Master Eckhart – místico osado, colocado como sospechoso por la jerarquía eclesiástica – experimenta y afirma que Dios es ser y ser en el sentido estricto apenas Dios lo es. Para Eckhart, la criatura qua no existe … Así, Dios es totalmente inmanente en la criatura como su propia esencia, aunque totalmente trascendiéndola como el único ser … Apenas la auto-expresión ilimitada de Dios en su eterna Palabra (el Hijo) es su perfecta imagen … La mente … actualiza plenamente esta inmanencia … Antes que presencia, Eckhart habla de identidad … El ser del alma es generado en un eterno ahora con (en la verdad, dentro) de la divina Palabra … en verdad el alma espiritual no prepara más un “lugar” para Dios, pues “Dios es él mismo el lugar donde Él trabaja”[6]. Tuvo muchos seguidores, uno de los más ilustres fue Johannes Tauler. Durante su juventud como monje dominicano, Tauler mantuvo estrecho contacto con el Maestro Eckhart cuya actividad fue intensa en Estrasburgo entre los años 1313 y 1326. La teología mística de Tauler tiene como sostén la mística Eckhartiana centrada en la noción de grunt, la fusión del humano en Dios. Mientras tanto, difiere de él -en menor medida- las exploraciones filosófico-teológicas de las temáticas como la divina naturaleza. Y mantiene cierta originalidad en relación a la mística Eckhartiana por enraizarla en la vida de la Iglesia, sobre todo en su dinámica sacramental. Entendió el seguimiento de Cristo como el proceso que abarca una experiencia mística de abandono por Dios que, aunque extraña a Eckhart, puede ser encontrada en otros místicos medievales, sobre todo, mujeres.

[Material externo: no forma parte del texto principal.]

-- ==== Sys2Proof/Syntax.lean ====
section
/-!
DEFINITION. The things that travel in the fabric (address words, packets, signals, link frames, management
messages) as plain data, and `Instr`, the ONE inductive of commands: one constructor for every row of
spec/opcode_table.json. A field the spec gives as an unsigned number is a `Nat`; its width is checked by
WellFormed.lean and its place in the words by Machine/Codec.lean.
-/

namespace Sys2Proof

/-- A cell (x, y) of this engine (R8, Notation). -/
structure Coord where
  x : Nat
  y : Nat
  deriving DecidableEq, Repr

/-- Address word of R26 as DEST: engine, cell and target (0 cell memory, 1 drop, 2 link port, 3 pond, 4 anycast, 5 rectangle). -/
structure Addr where
  eng : Nat
  x : Nat
  y : Nat
  tgt : Nat
  deriving DecidableEq, Repr

/-- Address word of R26 as SRC: engine, cell, issuing core; `stream` is bit [31], which R174 sets for a memory stream. -/
structure SrcAddr where
  eng : Nat
  x : Nat
  y : Nat
  core : Nat
  stream : Bool := false
  deriving DecidableEq, Repr

/-- Transfer tail (R29). -/
structure TransferTail where
  addr : Nat
  size : Nat
  rsv : Nat
  rclass : Nat
  lease : Nat
  off : Nat
  tdx : Nat
  sopx : Nat
  deriving DecidableEq, Repr

/-- Message tail (R30). -/
structure MessageTail where
  chan : Nat
  epoch : Nat
  mlen : Nat
  deriving DecidableEq, Repr

/-- Rectangle tail (R31). -/
structure RectTail where
  x1 : Nat
  y1 : Nat
  addr : Nat
  mid : Nat
  off : Nat
  size : Nat
  deriving DecidableEq, Repr

/-- Table tail (R32). -/
structure TableTail where
  tdesc : Nat
  row : Nat
  fep : Nat
  op : Nat
  fmt : Nat
  rsv : Nat
  off : Nat
  deriving DecidableEq, Repr

/-- Collective tail (R33). -/
structure CollTail where
  ctx : Nat
  epoch : Nat
  slice : Nat
  nsl : Nat
  count : Nat
  fmt : Nat
  level : Nat
  phase : Nat
  pass : Bool
  inc : Bool
  aex : Bool
  spv : Bool
  deriving DecidableEq, Repr

/-- The TYPE-dependent tail of a header unit (R29 to R33). -/
inductive Tail where
  | transfer (t : TransferTail)
  | message (t : MessageTail)
  | rect (t : RectTail)
  | table (t : TableTail)
  | coll (t : CollTail)
  deriving DecidableEq, Repr

/-- ROUTE bits of a header (R25). -/
structure RouteBits where
  phase : Nat
  express : Bool
  detour : Nat
  deriving DecidableEq, Repr

/-- A packet: the header unit of R25 and its payload bytes. `poison` says that a data unit of it is poison (R37, R43). -/
structure Packet where
  typ : Nat
  cls : Nat
  len : Nat
  hmin : Nat
  tb : Bool
  fin : Bool
  dest : Addr
  src : SrcAddr
  tag : Nat
  route : RouteBits
  bcheck : Nat
  tail : Tail
  payload : List Byte
  poison : Bool
  deriving DecidableEq, Repr

/-- BAR_ARRIVE (R150, *Barrier signals*); `two` marks the two-beat MINMAX form, whose maximum is `hi`. -/
structure BarArrive where
  bctx : Nat
  gen : Nat
  count : Nat
  rx : Nat
  ry : Nat
  value : Nat
  hi : Nat
  two : Bool
  deriving DecidableEq, Repr

/-- BAR_RELEASE (R150, *Barrier signals*). -/
structure BarRelease where
  bctx : Nat
  gen : Nat
  count : Nat
  timeout : Bool
  x0 : Nat
  y0 : Nat
  x1 : Nat
  y1 : Nat
  value : Nat
  deriving DecidableEq, Repr

/-- A tally request (R155); `op` is its SOP, 0x10 to 0x15. -/
structure TallyReq where
  op : Nat
  tag : Nat
  f : Nat
  k : Nat
  x : Nat
  y : Nat
  core : Nat
  v : Nat
  deriving DecidableEq, Repr

/-- TALLY_RSP (R155). -/
structure TallyRsp where
  tag : Nat
  x : Nat
  y : Nat
  core : Nat
  old : Nat
  deriving DecidableEq, Repr

/-- NACK signal (R144). -/
structure Nack where
  reason : Nat
  tag : Nat
  target : SrcAddr
  raiser : SrcAddr
  typ : Nat
  chan : Nat
  chstate : Nat
  var : Nat
  deriving DecidableEq, Repr

/-- DELIVERED signal (R144, *Addressed signal*). -/
structure Delivered where
  arg8 : Nat
  tag : Nat
  target : SrcAddr
  origin : SrcAddr
  arg32 : Nat
  deriving DecidableEq, Repr

/-- Key of a reservation at its granting router: (SRC cell, RSV, TAG) (R165). For a multicast call RSV holds the MID. -/
structure RsvKey where
  src : SrcAddr
  rsv : Nat
  tag : Nat
  deriving DecidableEq, Repr

/-- MRES_GRANT, the call of a combined reservation (R174). -/
structure MresGrant where
  mid : Nat
  size : Nat
  lease : Nat
  source : SrcAddr
  tag : Nat
  addr : Nat
  x : Nat
  y : Nat
  x1 : Nat
  y1 : Nat
  deriving DecidableEq, Repr

/-- MRES_ARRIVE, an answer or a merged sum of answers (R174). -/
structure MresArrive where
  mid : Nat
  phase : Nat
  reasons : Nat
  ok : Nat
  fail : Nat
  source : SrcAddr
  deriving DecidableEq, Repr

/-- A granting site: a router's landing buffer, a drop port, or a link port's transit buffer (R162, R275, R312). -/
inductive Site where
  | router (c : Coord)
  | drop (st d : Nat)
  | port (p : Nat)
  deriving DecidableEq, Repr

/-- The requester of a dictionary access (R382, R388): one core (ENG, X, Y, CORE), or the management port. -/
structure Requester where
  eng : Nat
  x : Nat
  y : Nat
  core : Nat
  mgmt : Bool
  deriving DecidableEq, Repr

/-- DICT_REQ with its assembled data (R388). `whole` is false while data segments are missing. -/
structure DictReq where
  who : Requester
  tag : Nat
  wr : Bool
  index : Nat
  sub : Nat
  eng : Nat
  node : Nat
  cell : Nat
  tlen : Nat
  toff : Nat
  tend : Bool
  value : Nat
  data : List Byte
  whole : Bool
  deriving DecidableEq, Repr

/-- DICT_RSP with its assembled data (R388); what names the access is that of its request. -/
structure DictRsp where
  who : Requester
  tag : Nat
  wr : Bool
  index : Nat
  sub : Nat
  eng : Nat
  node : Nat
  cell : Nat
  status : Nat
  detail : Nat
  tlen : Nat
  toff : Nat
  tend : Bool
  value : Nat
  data : List Byte
  whole : Bool
  deriving DecidableEq, Repr

/-- A management message as it is reassembled from MCTP packets (R392, R393). -/
structure MgmtReq where
  bytes : List Byte
  deriving DecidableEq, Repr

/-- A link frame (R304): header fields, body items of 36 bytes and the 16-byte tag. -/
structure Frame where
  kind : Nat
  enc : Bool
  kp : Bool
  nak : Bool
  seq : Nat
  ack : Nat
  txl : Nat
  body : List (List Byte)
  tag : List Byte
  deriving DecidableEq, Repr

/-- HELLO message (R316). -/
structure Hello where
  version : Nat
  features : Nat
  engine : Nat
  port : Nat
  role : Nat
  lanesOk : Nat
  conf : Nat
  state : Nat
  pair : Nat
  random : List Byte
  epub : List Byte
  rxbuf : List Nat
  deriving DecidableEq, Repr

/-- One port record of a link-state note (R321). -/
structure PortRec where
  port : Nat
  inService : Bool
  dim : Nat
  dir : Nat
  free : Bool
  relayPaired : Bool
  relayPair : Nat
  partner : Nat
  partnerPort : Nat
  deriving DecidableEq, Repr

/-- Link-state note (R321). -/
structure Note where
  origin : Nat
  state : Nat
  nseq : Nat
  ft : Nat
  ports : List PortRec
  key : List Byte
  sig : List Byte
  deriving DecidableEq, Repr

/-- The body of a TIME frame (R335). -/
structure TimeBody where
  ttx : Nat
  techo : Nat
  trx : Nat
  txStretch : Bool
  txHeld : Bool
  rxStretch : Bool
  rxHeld : Bool
  deriving DecidableEq, Repr

/-- BEACON signal (R419). -/
structure Beacon where
  seq : Nat
  step : Bool
  res : Nat
  tsend : Nat
  deriving DecidableEq, Repr

/-- HALT signal (R433). -/
structure Halt where
  group : Nat
  on : Bool
  origin : SrcAddr
  t : Nat
  deriving DecidableEq, Repr

/-- A signal as it travels on the signal net (R144). Link-local signals (CREDIT, CREDIT_SYNC, SLSYNC) name the
cell and output port that send them; their counts are those of *Link-local formats*. -/
inductive Signal where
  | barArrive (a : BarArrive)
  | barRelease (r : BarRelease)
  | tallyReq (q : TallyReq)
  | tallyRsp (q : TallyRsp)
  | int (target origin : SrcAddr) (arg32 : Nat)
  | wake (target origin : SrcAddr) (arg8 : Nat)
  | nack (n : Nack)
  | delivered (d : Delivered)
  | mresGrant (g : MresGrant)
  | mresArrive (a : MresArrive)
  | ringChange (hole : Coord) (rowByp colByp : Bool)
  | anyWin (g member : Nat) (noWinner : Bool)
  | beacon (b : Beacon)
  | halt (h : Halt)
  | dictReq (r : DictReq)
  | dictRsp (r : DictRsp)
  | credit (c : Coord) (port : Nat) (counts : List Nat)
  | creditSyncReq (c : Coord) (port : Nat)
  | creditSyncRsp (c : Coord) (port : Nat) (counts : List Nat)
  | slsync (c : Coord) (port : Nat) (counts : List Nat)
  deriving DecidableEq, Repr

/-- What the FEC says of the codewords that a frame overlaps (R304): all clean, `n` of them corrected, or one that cannot be corrected. -/
inductive Fec where
  | clean
  | corrected (n : Nat)
  | bad
  deriving DecidableEq, Repr

/-- What arrives on a link in Calm (R410). -/
inductive LinkItem where
  | packet (p : Packet)
  | signal (sg : Signal)
  | note (n : Note)
  deriving DecidableEq, Repr

/-- What the self-test of bring-up step 5 found (R443, R444): routers that failed loopback, failed link directions and
failed bypasses as (cell, port code of the driving router), and mill-race stops whose link failed, as (stop, 0 for row or 1 for column). -/
structure SelfTest where
  routers : List Coord
  links : List (Coord × Nat)
  bypasses : List (Coord × Nat)
  lanes : List (Coord × Nat)
  deriving DecidableEq, Repr

/-- The MCTP control messages that R392 supports. -/
inductive MctpControl where
  | setEndpointId (eid : Nat)
  | getEndpointId
  | getVersionSupport (typ : Nat)
  | getTypeSupport
  | getVendorSupport (selector : Nat)
  deriving DecidableEq, Repr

Marguerite Porete fue otra mística a quien Eckhart influenció. Vivió entre la segunda mitad del siglo XIII e inicio del siglo XIV. Perteneció al Movimiento Beguinal, que se desarrolló como alternativa de la vida religiosa laica en Renania y los Países Bajos. La única obra de su autoría que conocemos – El Espejo de las almas simples – es una alegoría mística sobre el camino que condice el alma a la unión perfecta con su Creador y Señor y se estructura como un diálogo en el que los principales interlocutores son el Amor, la Razón y el Alma aniquilada personificada. Su gran tema es el aniquilamiento, descripto como el estado en el que las almas simples adquieren la más plena libertad y el saber más alto … De Dios se recibe más saber del que está contenido en las escrituras, más comprensión de la que está al alcance de la capacidad o del trabajo humano de cualquier criatura. El alma al ser nada, posee todo y no posee nada, ve todo y no ve nada, sabe todo y no sabe nada. Marguerite Porete fue condenada a la hoguera por herejía.

Hildegard de Bingen inaugura otro tipo de mística, que tiene una frontera muy próxima con la ciencia. Su mística combinaba percepciones sensoriales de diferente especie con un contenido alegórico-teológico intenso y profundo. Sus visiones surgían en plena conciencia despierta, viéndolas a través de sus sentidos espirituales mientras permanecía en posesión de sus sentidos corporales, que también le causaban sufrimiento o agotamiento físico muy profundos cuando ella se negaba o demoraba en colocarlas por escrito. La obra mística de Hildegard se construye a partir de sus visiones: primero, son descriptas y, después, interpretadas. Se trata de visiones cosmológicas en las que se asiste a la Creación y al fin de los tiempos. La ambivalencia propia del símbolo y la polivalencia significativa se estrechan en la interpretación, siempre según la teología cristiana pero, en las descripciones, su intensidad y riqueza permanecen patentes.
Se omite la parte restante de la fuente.